(Collected data)

┄┄┄┄┄┄┄┄┄┄

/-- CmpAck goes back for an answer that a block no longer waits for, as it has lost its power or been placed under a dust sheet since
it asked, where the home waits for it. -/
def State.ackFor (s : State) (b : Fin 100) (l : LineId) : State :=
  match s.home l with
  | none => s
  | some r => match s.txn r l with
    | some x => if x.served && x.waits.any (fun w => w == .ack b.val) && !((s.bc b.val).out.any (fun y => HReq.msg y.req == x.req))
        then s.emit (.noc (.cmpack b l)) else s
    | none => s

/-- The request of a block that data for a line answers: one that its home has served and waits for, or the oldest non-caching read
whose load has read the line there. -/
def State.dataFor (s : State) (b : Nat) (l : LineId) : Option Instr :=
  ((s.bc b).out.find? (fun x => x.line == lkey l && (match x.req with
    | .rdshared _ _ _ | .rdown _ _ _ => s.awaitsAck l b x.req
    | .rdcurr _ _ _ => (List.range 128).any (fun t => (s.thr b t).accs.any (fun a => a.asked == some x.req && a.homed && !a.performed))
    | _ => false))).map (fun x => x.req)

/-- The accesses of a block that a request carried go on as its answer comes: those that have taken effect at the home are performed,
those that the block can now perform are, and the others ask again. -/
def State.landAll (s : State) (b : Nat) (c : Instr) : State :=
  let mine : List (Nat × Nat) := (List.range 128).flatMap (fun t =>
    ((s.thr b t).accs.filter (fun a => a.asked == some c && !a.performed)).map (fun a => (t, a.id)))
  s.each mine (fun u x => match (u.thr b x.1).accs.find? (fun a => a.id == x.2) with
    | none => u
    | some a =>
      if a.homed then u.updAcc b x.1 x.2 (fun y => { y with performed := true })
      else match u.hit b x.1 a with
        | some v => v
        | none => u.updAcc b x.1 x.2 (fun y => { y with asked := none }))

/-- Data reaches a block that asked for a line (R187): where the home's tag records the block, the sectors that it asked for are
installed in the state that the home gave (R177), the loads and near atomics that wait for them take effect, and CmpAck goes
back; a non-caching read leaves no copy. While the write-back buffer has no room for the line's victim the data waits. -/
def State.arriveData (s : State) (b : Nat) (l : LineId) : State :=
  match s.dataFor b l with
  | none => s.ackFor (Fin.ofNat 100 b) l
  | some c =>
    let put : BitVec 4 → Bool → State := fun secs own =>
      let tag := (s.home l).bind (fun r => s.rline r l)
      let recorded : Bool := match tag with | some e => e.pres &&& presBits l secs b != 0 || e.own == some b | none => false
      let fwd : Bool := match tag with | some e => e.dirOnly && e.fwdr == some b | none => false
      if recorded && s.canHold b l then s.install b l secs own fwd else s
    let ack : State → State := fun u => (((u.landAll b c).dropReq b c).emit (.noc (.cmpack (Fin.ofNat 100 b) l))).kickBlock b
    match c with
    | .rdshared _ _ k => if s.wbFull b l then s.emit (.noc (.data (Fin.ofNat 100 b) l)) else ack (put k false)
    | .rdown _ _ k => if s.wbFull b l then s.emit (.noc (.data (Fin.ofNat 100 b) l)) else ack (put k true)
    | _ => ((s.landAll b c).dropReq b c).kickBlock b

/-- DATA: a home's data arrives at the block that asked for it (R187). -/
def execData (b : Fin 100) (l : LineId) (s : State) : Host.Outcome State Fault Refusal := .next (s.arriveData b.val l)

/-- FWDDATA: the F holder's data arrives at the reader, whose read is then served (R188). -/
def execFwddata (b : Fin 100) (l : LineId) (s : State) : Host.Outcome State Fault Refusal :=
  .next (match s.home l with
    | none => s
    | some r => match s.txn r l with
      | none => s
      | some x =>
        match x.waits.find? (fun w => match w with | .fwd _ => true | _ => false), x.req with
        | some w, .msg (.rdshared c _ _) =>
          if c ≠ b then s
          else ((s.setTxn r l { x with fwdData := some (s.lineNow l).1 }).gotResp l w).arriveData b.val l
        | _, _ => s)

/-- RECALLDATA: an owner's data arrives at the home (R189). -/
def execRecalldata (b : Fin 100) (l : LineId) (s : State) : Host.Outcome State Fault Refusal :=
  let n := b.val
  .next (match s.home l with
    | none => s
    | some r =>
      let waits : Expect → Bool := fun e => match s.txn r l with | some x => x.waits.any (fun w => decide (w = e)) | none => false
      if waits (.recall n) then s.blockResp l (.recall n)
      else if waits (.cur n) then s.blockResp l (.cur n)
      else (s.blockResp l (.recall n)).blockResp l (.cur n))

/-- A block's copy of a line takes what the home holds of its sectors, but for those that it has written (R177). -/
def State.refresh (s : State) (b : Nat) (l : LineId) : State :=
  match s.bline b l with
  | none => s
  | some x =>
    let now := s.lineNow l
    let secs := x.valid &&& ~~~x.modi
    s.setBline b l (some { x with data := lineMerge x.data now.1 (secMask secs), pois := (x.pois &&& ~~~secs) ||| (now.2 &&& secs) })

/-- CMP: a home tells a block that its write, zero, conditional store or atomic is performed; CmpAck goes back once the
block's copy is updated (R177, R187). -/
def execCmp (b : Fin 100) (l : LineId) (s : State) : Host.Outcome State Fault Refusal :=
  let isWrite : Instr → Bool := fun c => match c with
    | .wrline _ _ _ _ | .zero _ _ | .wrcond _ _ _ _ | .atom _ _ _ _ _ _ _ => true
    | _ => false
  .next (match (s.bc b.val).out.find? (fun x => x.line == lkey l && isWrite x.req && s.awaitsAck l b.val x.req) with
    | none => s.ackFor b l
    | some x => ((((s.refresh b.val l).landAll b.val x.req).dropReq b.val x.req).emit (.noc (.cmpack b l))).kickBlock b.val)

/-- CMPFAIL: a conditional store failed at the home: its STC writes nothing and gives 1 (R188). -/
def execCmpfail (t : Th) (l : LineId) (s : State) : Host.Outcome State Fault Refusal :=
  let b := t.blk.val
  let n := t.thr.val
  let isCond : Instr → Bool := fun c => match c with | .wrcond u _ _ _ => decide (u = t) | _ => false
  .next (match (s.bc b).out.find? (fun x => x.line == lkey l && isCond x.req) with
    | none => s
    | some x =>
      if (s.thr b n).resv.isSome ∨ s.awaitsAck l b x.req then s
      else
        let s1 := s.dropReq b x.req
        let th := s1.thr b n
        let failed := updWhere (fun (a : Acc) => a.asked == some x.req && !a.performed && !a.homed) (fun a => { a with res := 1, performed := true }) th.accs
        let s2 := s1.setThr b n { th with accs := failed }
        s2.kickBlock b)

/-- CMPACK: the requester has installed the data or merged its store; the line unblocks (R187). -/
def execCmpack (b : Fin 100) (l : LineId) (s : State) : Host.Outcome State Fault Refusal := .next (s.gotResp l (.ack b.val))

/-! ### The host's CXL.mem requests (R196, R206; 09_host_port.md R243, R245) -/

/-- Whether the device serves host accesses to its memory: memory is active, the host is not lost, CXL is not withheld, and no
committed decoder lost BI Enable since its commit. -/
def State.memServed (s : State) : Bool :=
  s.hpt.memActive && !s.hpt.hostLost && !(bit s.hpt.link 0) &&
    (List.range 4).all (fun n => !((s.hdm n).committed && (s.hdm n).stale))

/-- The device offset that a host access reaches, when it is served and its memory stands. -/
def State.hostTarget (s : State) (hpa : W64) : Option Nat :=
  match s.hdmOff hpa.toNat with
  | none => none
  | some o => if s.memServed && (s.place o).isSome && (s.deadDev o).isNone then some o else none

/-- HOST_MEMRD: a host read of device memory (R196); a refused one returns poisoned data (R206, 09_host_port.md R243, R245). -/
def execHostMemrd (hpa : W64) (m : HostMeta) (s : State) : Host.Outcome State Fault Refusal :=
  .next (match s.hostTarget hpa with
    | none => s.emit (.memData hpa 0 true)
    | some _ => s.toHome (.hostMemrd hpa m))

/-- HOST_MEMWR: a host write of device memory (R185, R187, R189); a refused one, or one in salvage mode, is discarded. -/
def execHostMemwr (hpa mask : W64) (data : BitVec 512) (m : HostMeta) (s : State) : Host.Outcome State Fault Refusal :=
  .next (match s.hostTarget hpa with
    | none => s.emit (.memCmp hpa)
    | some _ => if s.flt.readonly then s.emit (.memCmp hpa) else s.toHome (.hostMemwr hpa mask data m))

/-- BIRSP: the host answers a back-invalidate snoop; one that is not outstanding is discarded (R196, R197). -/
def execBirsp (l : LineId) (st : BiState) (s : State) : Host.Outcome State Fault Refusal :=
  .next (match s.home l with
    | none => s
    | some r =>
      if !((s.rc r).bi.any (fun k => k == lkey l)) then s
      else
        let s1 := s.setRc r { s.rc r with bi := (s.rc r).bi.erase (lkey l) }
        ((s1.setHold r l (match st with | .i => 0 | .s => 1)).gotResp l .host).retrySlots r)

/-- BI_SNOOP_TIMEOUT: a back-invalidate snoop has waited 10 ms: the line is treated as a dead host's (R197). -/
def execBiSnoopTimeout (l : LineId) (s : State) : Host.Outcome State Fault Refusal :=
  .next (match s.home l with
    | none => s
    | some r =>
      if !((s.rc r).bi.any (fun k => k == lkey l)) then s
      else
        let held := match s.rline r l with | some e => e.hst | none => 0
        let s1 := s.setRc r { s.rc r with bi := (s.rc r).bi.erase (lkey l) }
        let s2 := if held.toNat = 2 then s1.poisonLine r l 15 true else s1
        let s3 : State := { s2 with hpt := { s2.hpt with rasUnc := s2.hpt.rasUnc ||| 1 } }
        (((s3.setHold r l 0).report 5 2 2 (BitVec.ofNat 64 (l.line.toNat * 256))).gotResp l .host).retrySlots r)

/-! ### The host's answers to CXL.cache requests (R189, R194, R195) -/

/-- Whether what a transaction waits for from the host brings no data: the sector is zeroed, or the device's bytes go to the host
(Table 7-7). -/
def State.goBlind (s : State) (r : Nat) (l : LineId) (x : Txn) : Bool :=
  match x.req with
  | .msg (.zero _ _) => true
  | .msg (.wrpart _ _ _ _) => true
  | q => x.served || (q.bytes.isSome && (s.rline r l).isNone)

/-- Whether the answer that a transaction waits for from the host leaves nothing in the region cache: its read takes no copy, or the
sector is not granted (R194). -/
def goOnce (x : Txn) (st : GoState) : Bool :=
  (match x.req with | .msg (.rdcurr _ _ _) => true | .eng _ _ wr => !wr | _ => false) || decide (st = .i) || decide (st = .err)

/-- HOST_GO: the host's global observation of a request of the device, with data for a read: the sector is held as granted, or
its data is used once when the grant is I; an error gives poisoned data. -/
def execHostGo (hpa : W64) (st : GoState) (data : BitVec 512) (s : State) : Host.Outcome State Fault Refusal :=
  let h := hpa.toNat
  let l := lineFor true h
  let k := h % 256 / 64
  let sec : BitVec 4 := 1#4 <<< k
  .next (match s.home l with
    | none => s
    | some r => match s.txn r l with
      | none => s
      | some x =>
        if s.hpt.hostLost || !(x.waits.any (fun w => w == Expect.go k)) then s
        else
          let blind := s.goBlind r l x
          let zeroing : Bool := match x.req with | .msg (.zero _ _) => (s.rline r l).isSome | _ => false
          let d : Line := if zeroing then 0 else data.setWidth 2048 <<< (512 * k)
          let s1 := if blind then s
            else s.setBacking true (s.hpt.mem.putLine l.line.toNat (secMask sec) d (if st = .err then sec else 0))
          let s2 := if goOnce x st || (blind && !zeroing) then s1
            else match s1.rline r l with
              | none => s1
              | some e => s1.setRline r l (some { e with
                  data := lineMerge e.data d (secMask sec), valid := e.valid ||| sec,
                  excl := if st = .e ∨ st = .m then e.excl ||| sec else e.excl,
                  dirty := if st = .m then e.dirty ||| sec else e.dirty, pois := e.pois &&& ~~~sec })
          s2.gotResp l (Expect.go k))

┄┄┄┄┄┄┄┄┄┄

__Assigned task__. Wherever the word "whose" appears in a line of the data, copy that line.

__Exercise answer__.
whose load has read the line there. -/
/-- FWDDATA: the F holder's data arrives at the reader, whose read is then served (R188). -/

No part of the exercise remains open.